Manlio Dinucci
3 avril 2018
La Commission européenne a présenté le 28 mars le Plan d’action sur la mobilité militaire, “En facilitant la mobilité militaire à l’intérieur de l’Ue -explique la représentante des affaires étrangères de l’Union, Federica Mogherini- nous pouvons réagir plus efficacement quand surgissent les défis”. Même si elle ne le dit pas, évidente est la référence à l’”agression russe”.
Le Plan d’action a été réalisé non pas par l’Ue, mais par le Pentagone et par l’Otan. En 2015, le général Ben Hodges, commandant des force terrestres étasuniennes en Europe (U.S. Army Europe), a requis l’institution d’ “un Espace Schengen militaire” afin que les forces USA, pour faire face à “l’agression russe”, puissent se déplacer avec la plus grande rapidité d’un pays européen à l’autre, sans être ralenties par des règlements nationaux et des procédures douanières. Cette requête a été faite précisément par l’Otan : le Conseil Atlantique-Nord, réuni le 8 novembre 2017 au niveau de ministres de la Défense, a demandé officiellement à l’Union européenne d’”appliquer des législa-tions nationales qui facilitent le passage de forces militaires à travers les frontières” et, en même temps, d’ ”améliorer les infrastructures civiles de façon à les adapter aux exigences militaires”.
Le 15 février 2018, le Conseil Atlantique-Nord au niveau de ministres de la Défense a annoncé la constitution d’un nouveau Commandement logistique Otan pour “améliorer le mouvement en Eu-rope de troupes et équipements essentiels à la défense”.
À peine plus d’un mois après, l’Union européenne a présenté le Plan d’action sur la mobilité mili-taire, qui répond exactement aux requêtes établies par le Pentagone et par l’Otan. Il prévoit de “simplifier les formalités douanières pour les opérations militaires et le transport de marchandises dangereuses de type militaire”.
Ainsi se prépare “l’Espace Schengen militaire”, avec la différence que ce ne sont pas des personnes qui circulent librement mais des chars d’assaut. Mais déplacer des blindés et autres véhicules militaires sur route et sur voie ferrée n’est pas la même chose qu’y faire circuler des véhicules et trains normaux. On doit pour cela supprimer “les actuelles barrières à la mobilité militaire”, en modifiant “les infrastructures non adaptées au poids et aux dimensions des engins militaires, no-tamment ponts et voies ferrées présentant une insuffisante capacité de charge”. Par exemple, si un pont n’est pas en mesure de supporter le poids d’une colonne de blindés, il devra être renforcé ou reconstruit.
La Commission européenne “identifiera les parties du réseau trans-européen des transports adap-tées au transport militaire, en établissant les modifications nécessaires”. Celles-ci devront être ef-fectuées le long de dizaines de milliers de kilomètres du réseau routier et ferroviaire. Cela demande-ra une énorme dépense à charge des pays membres, avec une “possible contribution financière Ue pour ces opérations”. Ce sera de toutes façons toujours nous, citoyens européens, qui paierons ces “grandes oeuvres”, inutiles pour des usages civils, avec de conséquentes coupes dans les dépenses sociales et les investissements en oeuvres d’utilité publique.

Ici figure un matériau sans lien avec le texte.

/-- Takes one order of a row: applied without a write, deferred, or a job. -/
def State.takeOrder (s : State) (p t : Nat) (l : Layer) (i : Nat) (e : TileEntry) (o : Nat × Nat) : State :=
  let row := oRow o.1
  match runAt (runsOf e.widths) (oCol o.1) with
  | none => s
  | some r =>
    let v := oValue o.1
    let held := s.heldWeight (l.narrowAddr i) row r
    if v = held && !(oInit o.1 && !(s.tile e.tile).known.contains (row * 1024 + r.col)) then s.applied o
    else
      match s.deferOrder p t o (v - held).natAbs with
      | some u => u
      | none => (s.overrun p t o (v - held).natAbs).modTile t fun y =>
          { y with jobs := y.jobs ++ [newJob (y.prow row) r.col r.s v false (some o)] }

/-- Check groups that the weights of a list of jobs touch (R161). -/
def touched (js : List Job) : List Nat :=
  sortBy (fun a b => a ≤ b) ((js.flatMap fun j => [j.col / 64, (j.col + j.slices - 1) / 64]).eraseDups)

/-- The check digits that the weights of a row in progress touch, as caused by their orders. -/
def Tile.addChecks (y : Tile) : Tile :=
  match y.jobs with
  | [] => y
  | j :: _ => { y with jobs := y.jobs ++ (touched y.jobs).map fun g => newJob j.prow (1024 + g) 4 0 false j.order }

/-- The idle columns of a row go to digit 0 in pair (0,0): at a refresh, and when INIT orders program the row (R53, R184). -/
def Tile.resetIdle (x : Tile) (e : TileEntry) (prow : Nat) : Tile :=
  let cols := (collect 1024 fun c => if (runAt (runsOf e.widths) c).isNone then some (x.dcol c) else none)
  cols.foldl (fun y j => [0, 1].foldl (fun y h =>
    if 320 < (y.cell prow j).at_ h && (y.stuckAt prow j h).isNone then
      { y.setCell prow j h 0 with life := min (2 ^ 64 - 1) (y.life + 1) }
    else y) y) x

/-- Takes the orders of a physical row in ascending column, with the check digits that they touch. -/
def State.takeOrders (s : State) (p t : Nat) (l : Layer) (i : Nat) (e : TileEntry) (prow : Nat) : State :=
  let x := s.tile t
  let mine := sortBy (fun a b => oCol a.1 ≤ oCol b.1) ((s.ordersNow t e.tile).filter fun o => x.prow (oRow o.1) == prow)
  match mine with
  | [] => s
  | o :: _ =>
    match s.memStatus false (l.narrowAddr i + 512 * oRow o.1) 512 with
    | some st => s.failProgram p (orderQueue o) st
    | none =>
      let s := s.modTile e.tile fun y => { y with orders := y.orders.filter fun o => !(mine.contains o) }
      let s := mine.foldl (fun u o => u.takeOrder p t l i e o) s
      let s := if mine.any fun o => oInit o.1 then s.modTile t fun y => y.resetIdle e prow else s
      s.modTile t Tile.addChecks

/-- A row holds reference digits: a row in use, or a spare row that is not dead (R56). -/
def Tile.refRow (x : Tile) (p : Nat) : Bool := if p < 1024 then (x.lrow p).isSome else rowState (tget 0 x.rowMap (p - 1024)) != 2

/-- The jobs of a row's work item. -/
def State.itemJobs (s : State) (x : Tile) (l : Layer) (i : Nat) (e : TileEntry) (prow what : Nat) (force : Bool) : List Job :=
  let run := fun (row : Nat) (r : Run) =>
    let ds := s.runDigits (l.narrowAddr i) row r
    -- an inexact weight is written again toward the VALUE that was ordered (R157)
    { newJob prow r.col r.s ((tfind x.inexact (row * 1024 + r.col)).getD (digitsValue ds)) force none with held := ds }
  let chk := fun (g : Nat) => newJob prow (1024 + g) 4 0 force none
  let refs := if x.refRow prow then (List.range 32).map fun k => newJob prow (2048 + k) 1 (refDigit (1088 + k)) force none else []
  match x.lrow prow with
  | none => if what = 4094 || what = 4095 then refs else []
  | some row =>
    if what < 1024 then ((runAt (runsOf e.widths) what).map (run row)).toList
    else if what < 1040 then [chk (what - 1024)]
    else if what = 4094 then refs
    else (runsOf e.widths).map (run row) ++ (List.range 16).map chk ++ (if what = 4095 then refs else [])

/-- Takes the work items of a physical row. -/
def State.takeWork (s : State) (t : Nat) (l : Layer) (i : Nat) (e : TileEntry) (prow : Nat) : State :=
  let x := s.tile t
  let items := x.work.filter fun w => w / 4096 == prow
  let force := x.refresh && !x.scanning
  let x := if force && items.contains (prow * 4096 + 4095) then x.resetIdle e prow else x
  let js := (items.flatMap fun w => s.itemJobs x l i e prow (w % 4096) force).eraseDups
  s.setTile t { x with
    jobs := x.jobs ++ js
    work := x.work.filter fun w => w / 4096 != prow }

/-- Begins the jobs of the kind that is now to be written; check digits are computed from the narrow copy (R161). -/
def State.openStage (s : State) (t : Nat) (l : Layer) (i : Nat) (e : TileEntry) : State :=
  let x := s.tile t
  let stage := jobStage x.jobs
  let start := fun (j : Job) =>
    if j.stage != stage || !j.digits.isEmpty then j
    else if stage = 1 then
      x.openJob { j with value := ((x.lrow j.prow).map fun row => s.checkSum (runsOf e.widths) (l.narrowAddr i) row (j.col - 1024)).getD 0 }
    else x.openJob j
  s.setTile t { x with jobs := x.jobs.map start }

/-- The most energy that the pulses and reads of one device can take in pJ: the pre-read, and eight iterations, resets toward L0,
resets and sets by turns toward another level; a stuck device is only read (R152, R154). -/
def Tile.devicePj (x : Tile) (d : Device) : Nat :=
  match x.jobs[d.job]? with
  | some j =>
    if (x.stuckAt j.prow d.lcol d.half).isSome then readPj
    else if d.level = 0 then readPj + 8 * (resetPj + readPj)
    else readPj + 4 * (resetPj + readPj) + 4 * (setPj + readPj)
  | none => 0
/-- The draw of a tile over a batch in pJ: 1.5 nJ for each of its 8 µs (R483). -/
def standingPj : Nat := 12000
/-- The devices of the next batch. -/
def State.batchOf (s : State) (t : Nat) (l : Layer) : List Device :=
  (s.tile t).batch (fun j => (s.jobLayer l j).fineTop) ((s.batchView t).levelShift t)
/-- The toll that a batch asks before it begins (R166, R483; log entry 54). -/
def State.batchToll (s : State) (t : Nat) (l : Layer) : Nat :=
  ((s.batchOf t l).map (s.tile t).devicePj).sum + standingPj
/-- Asks the toll of the next batch. -/
def State.askBatch (s : State) (t : Nat) (l : Layer) : State :=
  (s.modTile t fun x => { x with batchToll := 1 }).askToll t (s.batchToll t l) true
/-- The program bucket is charged what the pulses and reads of a batch took, in place of the toll asked (R166, R483). -/
def State.settleToll (s : State) (t asked taken : Nat) : State :=
  let d := tileDie t
  let g := s.gate d
  s.setGate d { g with
    prog := min (programCap : Int) (g.prog + ((asked : Int) - taken) * bucketUnit)
    charged := g.charged + taken - asked }

/-- Nothing more is to be written: a tile in PROGRAM returns to IDLE (R72). -/
def State.restTile (s : State) (t : Nat) : State :=
  s.modTile t fun x =>
    if x.st == .program && !x.refresh && !x.reserveProg && !x.scanning then
      { x.markRefs with st := .idle } else x

/-- The next physical row with orders or other work. -/
def State.nextRow (s : State) (t pl : Nat) : Option (Nat × Bool) :=
  let x := s.tile t
  let rows := (s.ordersNow t pl).map fun o => x.prow (oRow o.1)
  if !rows.isEmpty then some (leastOf rows, true)
  else if !x.work.isEmpty then some (leastOf (x.work.map (· / 4096)), false)
  else none

/-- A pending retirement takes place: at the end of a row of a refresh, scan, repair or reserve programming, else once the pending
writes have ended (R220). -/
def State.retiresNow (s : State) (t pl : Nat) : Bool :=
  let x := s.tile t
  x.retireReq && (x.refresh || x.scanning || x.reserveProg || (s.nextRow t pl).isNone)

/-- At the end of a row: a pending retirement, the next row, or rest (R165, R189, R220). -/
def State.prepare : Nat → Nat → State → State
  | 0, _, s => s
  | n + 1, t, s =>
    match s.role t with
    | none => s.modTile t fun y => { y with work := [] }
    | some (p, l, i, e) =>
      if s.retiresNow t e.tile then (s.retireTile t 6).narrowAll e.tile
      else
        match s.nextRow t e.tile with
        | none => s.restTile t
        | some (prow, true) =>
          let u := s.takeOrders p t l i e prow
          if (u.tile t).jobs.isEmpty then State.prepare n t u else (u.openStage t l i e).askBatch t l
        | some (prow, false) =>
          let u := s.takeWork t l i e prow
          if (u.tile t).jobs.isEmpty then State.prepare n t u else (u.openStage t l i e).askBatch t l

/-- As many rows as can be pending. -/
def State.rowFuel (s : State) (t : Nat) : Nat :=
  (s.tile t).work.length + ((s.role t).map fun r => (s.tile r.2.2.2.tile).orders.length).getD 0 + 1

/-- A placement tile that has received orders (R189). -/
def State.startOrders (s : State) (pl : Nat) : State :=
  match s.role pl with
  | none => s
  | some (_, l, _, _) =>
    if s.narrowOnly l pl then s.narrowAll pl
    else
      let t := s.physTile pl
      let x := s.tile t
      match x.st with
      | .sleep => if x.waking then s else s.askWake t 2
      | .off => if x.waking then s else s.askWake t 3
      | .idle =>
        if !s.quiet t then s
        else let u := s.modTile t fun y => { y with st := .program }
          u.prepare (u.rowFuel t) t
      | .program => if x.jobs.isEmpty && x.batchToll = 0 then s.prepare (s.rowFuel t) t else s
      | _ => s

/-! ### PROGRAM -/

/-- ORDER_REFUSED for the first 64 of a step (R147). -/
def State.refuseOrder (s : State) (p q o why : Nat) : State :=
  let s := s.modWork q fun w => { w with n1 := w.n1 + 1 }
  if (s.part p).nRefused < 64 then
    (s.modPart p fun x => { x with nRefused := x.nRefused + 1 }).raise p evOrderRefused [(24, 8, o), (32, 2, why)]
  else s

/-- The later of two orders for a weight stays (R149). -/
def lastOrders : List Nat → List Nat
  | [] => []
  | o :: t => if t.any fun u => oWeight u == oWeight o then lastOrders t else o :: lastOrders t

/-- Orders reach their tile; one that waits for the same weight is superseded (R149, R170). -/
def Tile.addOrders (y : Tile) (os : List (Nat × Nat)) : Tile :=
  { y with orders := (y.orders.filter fun o => !(os.any fun u => oWeight u.1 == oWeight o.1)) ++ os }
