-- ==== Sys2Proof/Machine/Update.lean ====
section
/-! DEFINITION. The parameter update: group records and GROUP_LOAD, block records and tails, the two update passes, order generation and UPDATE_INIT (R322 to R343, R351, R38). -/

namespace Sys2Proof.Machine

open Sys2Proof

/-! ### Group records (R322) -/

def gKind (g : List Byte) : Nat := field g 1 1 % 4
def gPriv (g : List Byte) : Bool := bit (field g 1 1) 2
def gProg (g : List Byte) : Nat := bits (field g 1 1) 3 3
def gForce (g : List Byte) : Bool := bit (field g 1 1) 6
def gNormIn (g : List Byte) : Bool := bit (field g 1 1) 7
/-- θ itself, 1 to 4. -/
def gTheta (g : List Byte) : Nat := field g 2 1 % 4 + 1
def gPhi (g : List Byte) : Nat := bits (field g 2 1) 2 2
def gSq (g : List Byte) : Bool := bit (field g 2 1) 4
def gBc1 (g : List Byte) : Bool := bit (field g 2 1) 5
def gBc2 (g : List Byte) : Bool := bit (field g 2 1) 6
def gSkew (g : List Byte) : Bool := bit (field g 2 1) 7
def gGradFmt (g : List Byte) : Nat := field g 3 1 % 4
def gStateEn (g : List Byte) : Bool := bit (field g 3 1) 2
def gLayerFirst (g : List Byte) : Nat := field g 4 2
def gLayerLast (g : List Byte) : Nat := field g 6 2
def gBlocks (g : List Byte) : Nat := field g 8 5
def gFirst (g : List Byte) : Nat := field g 16 5
def gCount (g : List Byte) : Nat := field g 24 5
def gMaster (g : List Byte) : Nat := field g 32 8
def gTail (g : List Byte) : Nat := field g 40 8
def gGrad (g : List Byte) : Nat := field g 48 8
def gWork (g : List Byte) : Nat := field g 56 8
/-- Coefficient `i`: α1, β1, α2, β2, κ0, ε, λ, then EXTRA0 to EXTRA3. -/
def gCoef (g : List Byte) (i : Nat) : Word := BitVec.ofNat 32 (field g (64 + 4 * i) 4)
def gLastT (g : List Byte) : Word64 := BitVec.ofNat 64 (field g 108 8)

/-- Bits that a group record defines. -/
def groupFields : List (Nat × Nat) :=
  [(0, 27), (32, 32), (64, 40), (128, 40), (192, 40), (256, 256), (512, 352), (864, 64)]

/-- Layers of a tile-weight group, ascending (R323). -/
def groupLayers (ls : List Layer) (g : List Byte) : List Layer :=
  sortBy (fun a b => a.num ≤ b.num) (ls.filter fun l => gLayerFirst g ≤ l.num && l.num ≤ gLayerLast g)

/-- Bytes of the reduced gradient of the owned range. -/
def gradBytes (g : List Byte) : Nat := if gGradFmt g = 0 then tensorBytes .e5m2 1 (32 * gCount g) else 128 * gCount g

/-- Array addresses of a record: offset, address, bytes in use. -/
def groupArrays (g : List Byte) : List (Nat × Nat × Nat) :=
  [(32, gMaster g, 256 * gCount g), (40, gTail g, 64 * gCount g), (48, gGrad g, gradBytes g),
    (56, gWork g, if gKind g = 1 then 128 * gBlocks g else 0)]

/-- A coefficient is finite and at least 0 and below 1. -/
def belowOne (w : Word) : Bool := fin32 w && (Fl.fin false 0 0).le (f32 w) && (f32 w).lt (flInt 1)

En Italie, où se raréfient les fonds pour la reconstruction des zones sinistrées par les tremblements de terre, on devra dépenser des milliards d’euros pour reconstruire des infrastructures adaptées à la mobilité militaire. Les 27 pays de l’Ue, dont 21 appartiennent à l’Otan, sont maintenant appelés à examiner le Plan. L’Italie aurait donc la possibilité de le rejeter. Ce qui cependant signifierait, pour le prochain gouvernement, s’opposer non seulement à l’Ue mais à l’Otan sous commandement USA, en commençant à se détacher de la stratégie qui, avec l’invention de la menace russe, prépare la guerre, véritable celle-là, contre la Russie.
Ce serait une décision politique fondamentale pour notre pays mais, étant donnée la sujétion aux USA, elle reste dans le domaine de la politique-fiction.